The performances in Deep Blue Sea are not all great, but the casting is. When you think of Samuel L. Jackson, the first thing you think of is probably him playing a rough and tough dude in a crime movie or a person of authority in an action or drama film, but Jackson has dabbled in his fair share of creature features, too. In fact, one of his first major roles in a summer blockbuster was Jurassic Park. Obviously you can’t forget about Snakes on a Plane, too, but I think Deep Blue Sea is the best B-movie he’s been in. He plays a rich businessman who is famous for surviving an avalanche in the Alps, but there’s some dark mystery surrounding that traumatic event. He eventually lays it all out for the group in order to motivate them to survive the situation they are now in and not lose it on each other. It’s a great speech, but don’t let me give you the wrong impression, because while Jackson is the actor with the most star power in the cast, no one is safe from these sharks. I wonder if the director put all the characters on a roulette wheel and spun it to decide who got to die and who got to live. The characters who stick around longer get a bit more development, but overall most of the people are entertaining.

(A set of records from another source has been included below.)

-- ==== Sys2Proof/Machine/ExecCues.lean ====
section
/-! DEFINITION. The meanings of the requests of the Cue Engine (09 R154 to R157) and of the Booth Line Driver
(09 R167). -/

namespace Sys2Proof.Machine

/-! ### Cues -/

/-- The trigger a CUE ADD carries: none when a value is outside its list; a late show time is clamped
(09 R154 checks 3 and 4). -/
def readCueTrigger : RawTrigger → Option (Setting Trigger)
  | .time t => some { value := .time (min t Config.maxShowTime), clamped := decide (Config.maxShowTime < t) }
  | .state c => (CueEvent.all[c]?).map fun e => { value := .state e, clamped := false }
  | .alarm c => (AlarmKind.all[c]?).map fun k => { value := .alarm k, clamped := false }
  | .call n => if 1 ≤ n ∧ n ≤ 255 then some { value := .call n, clamped := false } else none

/-- The action a CUE ADD carries: none when its line is outside 1 to 8; a length and a level are clamped
(09 R154 checks 3 and 4). -/
def readCueAction : RawAction → Option (Setting Action)
  | .lineOn l => (ident 8 l).map fun x => { value := .lineOn x, clamped := false }
  | .lineOff l => (ident 8 l).map fun x => { value := .lineOff x, clamped := false }
  | .linePulse l length =>
    (ident 8 l).map fun x =>
      { value := .linePulse x (settingNat 1 65535 length).value, clamped := (settingNat 1 65535 length).clamped }
  | .houseLevel v =>
    some { value := .houseLevel (settingNat 0 100 v).value, clamped := (settingNat 0 100 v).clamped }
  | .noticeOnly => some { value := .noticeOnly, clamped := false }

/-- A label of at most 12 characters from 0x20 to 0x7E (09 R152). -/
def labelValid (label : List Byte) : Bool :=
  decide (label.length ≤ 12) && label.all fun b => decide (0x20 ≤ b.toNat) && decide (b.toNat ≤ 0x7E)

/-- The chase flag: off or on, and on for a TIME trigger alone (09 R154 check 3, log 13). -/
def chaseValid (chase : Nat) (trigger : Trigger) : Bool := decide (chase = 0) || (decide (chase = 1) && trigger.isTime)

/-- The state in which a new entry enters (09 R154). -/
def State.entryState (s : State) (n : Fin 12) (trigger : Trigger) : Option CueState :=
  match trigger with
  | .time t =>
    let passed := ((s.cues.get n).clock.map fun c => decide (t ≤ c)).getD false
    match (s.screens.get n).state with
    | .show => some (if passed then .skipped else .armed)
    | .paused => some (if passed then .skipped else .armed)
    | _ => some .armed
  | _ => none

/-- An entry taken from the free set, filled, and placed in its list (09 R153, R154). -/
def addCue (e : Fin 512) (c : Cue) (s : State) : State :=
  let t := s.setCue e c
  t.modCues c.screen fun x =>
    match c.trigger with
    | .time time => { x with timeList := placeByTime t time e x.timeList }
    | _ => { x with eventList := x.eventList ++ [e] }

/-- CUE ADD once its trigger, action, chase flag and label are read (09 R154 check 5 and acceptance). -/
def placeCue (n : Fin 12) (trigger : Setting Trigger) (action : Setting Action) (chase : Bool) (label : List Byte)
    (s : State) : Result :=
  match s.freeCues with
  | [] => .refuse .noroom
  | e :: _ =>
    let c : Cue :=
      { screen := n, trigger := trigger.value, action := action.value, chase, label,
        state := s.entryState n trigger.value }
    .accept (addCue e c s) (trigger.clamped || action.clamped)
      [fieldNat 2 (number e), fieldCond 1 (c.state.map CueState.code)]

/-- CUE ADD from its third check on (09 R154). -/
def addCueChecked (trigger : RawTrigger) (action : RawAction) (chase : Nat) (label : List Byte) (n : Fin 12)
    (s : State) : Result :=
  match readCueTrigger trigger, readCueAction action with
  | some t, some a =>
    if labelValid label && chaseValid chase t.value then placeCue n t a (decide (chase = 1)) label s
    else .refuse .range
  | _, _ => .refuse .range

/-- CUE ADD (09 R154). -/
def execCueAdd (h : Header) (screen : Nat) (trigger : RawTrigger) (action : RawAction) (chase : Nat)
    (label : List Byte) (s : State) : Host.Outcome State Fault Refusal :=
  takeRequest (.cueAdd h screen trigger action chase label) h 36
    (onScreen screen (ofHolderOrManagement h (addCueChecked trigger action chase label))) s

/-- The entry is in one of the screen's lists (09 R155). -/
def State.listed (s : State) (n : Fin 12) (e : Fin 512) : Bool :=
  (s.cues.get n).timeList.contains e || (s.cues.get n).eventList.contains e

/-- CUE REMOVE after its holder check (09 R155). -/
def removeCue (entry : Nat) (n : Fin 12) (s : State) : Result :=
  match ident 512 entry with
  | none => .refuse .range
  | some e => if s.listed n e then .ok (freeCue n e s) else .refuse .range

/-- CUE REMOVE (09 R155). -/
def execCueRemove (h : Header) (screen entry : Nat) (s : State) : Host.Outcome State Fault Refusal :=
  takeRequest (.cueRemove h screen entry) h 37 (onScreen screen (ofHolderOrManagement h (removeCue entry))) s

/-- The entries of a screen in list order: the time list, then the event list (09 R157). -/
def CueScreen.entries (c : CueScreen) : List (Fin 512) := c.timeList ++ c.eventList

/-- Both lists emptied (09 R156). -/
def clearCues (n : Fin 12) (s : State) : State :=
  { s with
    pool := s.pool.update fun e c => if (s.cues.get n).entries.contains e then none else c
    cues := s.cues.modify n fun x => { x with timeList := [], eventList := [] } }

/-- CUE CLEAR after its holder check (09 R156). -/
def clearCueLists (n : Fin 12) (s : State) : Result :=
  if (s.screens.get n).state = .show then .refuse .state
  else .accept (clearCues n s) false [fieldNat 2 (s.cues.get n).entries.length]

/-- CUE CLEAR (09 R156). -/
def execCueClear (h : Header) (screen : Nat) (s : State) : Host.Outcome State Fault Refusal :=
  takeRequest (.cueClear h screen) h 38 (onScreen screen (ofHolderOrManagement h clearCueLists)) s

/-- The fields of one entry (09 R157). -/
def State.cueFields (s : State) (e : Fin 512) : List Field :=
  match s.pool.get e with
  | some c =>
    fieldNat 2 (number e) :: c.trigger.fields ++ c.action.fields ++ (fieldBool c.chase :: labelFields c.label) ++
      [fieldCond 1 (c.state.map CueState.code)]
  | none => []

/-- The entries of one answer, from a start position (09 R157, log 22). -/
def CueScreen.page (c : CueScreen) (start : Nat) : List (Fin 512) := (c.entries.drop (start - 1)).take 6

/-- The position after the entries of one answer, none when the lists are done (09 R157). -/
def CueScreen.nextPosition (c : CueScreen) (start : Nat) : Option Nat :=
  if max start 1 + 6 ≤ c.entries.length then some (max start 1 + 6) else none

/-- The fields of CUE QUERY (09 R157). -/
def State.cueQueryFields (s : State) (start : Nat) (n : Fin 12) : List Field :=
  let c := s.cues.get n
  fieldList 1 ((c.page start).map s.cueFields) ++
  [fieldOpt 2 (c.nextPosition start), fieldNat 2 c.timeList.length, fieldNat 2 c.eventList.length,
   fieldNat 2 s.freeCues.length, fieldOpt 3 c.clock, fieldNat 1 c.lastCall, fieldNat 2 c.lastFired]

/-- CUE QUERY (09 R157). -/
def actCueQuery (start : Nat) (n : Fin 12) (s : State) : Result := .accept s false (s.cueQueryFields start n)

def execCueQuery (h : Header) (screen start : Nat) (s : State) : Host.Outcome State Fault Refusal :=
  takeRequest (.cueQuery h screen start) h 39 (onScreen screen (actCueQuery start)) s

/-! ### Booth lines -/

/-- A request on a line, after its holder check: a number outside 1 to 8 is refused with RANGE (09 R167). -/
def onLine (line : Nat) (act : Fin 8 → State → Result) (s : State) : Result :=
  match ident 8 line with
  | none => .refuse .range
  | some l => act l s

/-- The length of a LINE SET's pulse, clamped; 0 for ON and OFF (09 R167). -/
def commandLength : LineCommand → Setting Nat
  | .on => { value := 0, clamped := false }
  | .off => { value := 0, clamped := false }
  | .pulse length => settingNat 1 65535 length

/-- The value a LINE SET commands (09 R165). -/
def commandValue : LineCommand → Bool
  | .on => true
  | .off => false
  | .pulse _ => true

/-- LINE SET on a line (09 R165, R167). -/
def setLine (command : LineCommand) (n : Fin 12) (l : Fin 8) (s : State) : Result :=
  .accept (s.modLine n l (BoothLine.command (commandValue command) (commandLength command).value))
    (commandLength command).clamped []

/-- LINE SET: the screen, the holder check of 01 R4, then the line (09 R167). -/
def execLineSet (h : Header) (screen line : Nat) (command : LineCommand) (s : State) :
    Host.Outcome State Fault Refusal :=
  takeRequest (.lineSet h screen line command) h 40
    (onScreen screen (ofHolderOrManagement h fun n => onLine line (setLine command n))) s

/-- LINE EVAC SET on a line (09 R167). -/
def setLineEvac (setting : Nat) (n : Fin 12) (l : Fin 8) (s : State) : Result :=
  match EvacSetting.ofCode setting with
  | none => .refuse .range
  | some e => .ok (s.modLine n l fun x => { x with setting := e })

/-- LINE EVAC SET (09 R167). -/
def execLineEvacSet (h : Header) (screen line setting : Nat) (s : State) : Host.Outcome State Fault Refusal :=
  takeRequest (.lineEvacSet h screen line setting) h 41
    (onScreen screen fun n => onLine line (setLineEvac setting n)) s

/-- The four fields of a line (09 R165). -/
def BoothLine.fields (l : BoothLine) : List Field :=
  [fieldBool l.commanded, fieldNat 2 l.pulse, fieldNat 1 l.setting.code, fieldBool l.output]

/-- LINE QUERY (09 R167). The eight lines go in order without a count (DESIGN CHOICE, log 12). -/
def actLineQuery (n : Fin 12) (s : State) : Result :=
  .accept s false (((s.booth.get n).items.map BoothLine.fields).flatten ++ [fieldBool s.evac])

def execLineQuery (h : Header) (screen : Nat) (s : State) : Host.Outcome State Fault Refusal :=
  takeRequest (.lineQuery h screen) h 42 (onScreen screen actLineQuery) s

end Sys2Proof.Machine
end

You think you know who will die before the end, but it subverts your expectations a bit, and the majority of the deaths are at least creative or gruesome or both.

Any good killer animal movie has someone who provides much needed comedy relief to give some levity to the situation, and in this one it’s the token rapper/African American character, played by LL Cool J. He’s a chef with a foul-mouthed pet parrot, and he carries my favourite scene: a shark pursues him into his flooded kitchen and he has to evade it. The action is inventive, entertaining, and satisfying, no more so than in this scene. What helps Deep Blue Sea avoid getting boring during the shark-free scenes are the relatable characters and the constant danger everyone is in. In one scene the sharks are trying to eat them, and in the next scene they’re trying to avoid drowning from the sudden flood of sea water as the facility crumbles. The action has a good ebb and flow, but there are some great scares and shocking moments throughout, too. This was one of the earliest R-rated movies I saw, and it thrilled me more than it scared me (for the record, Jaws scared me more), but it doesn’t go too overboard with cursing and explicit gore. It strikes an effective and satisfactory balance.  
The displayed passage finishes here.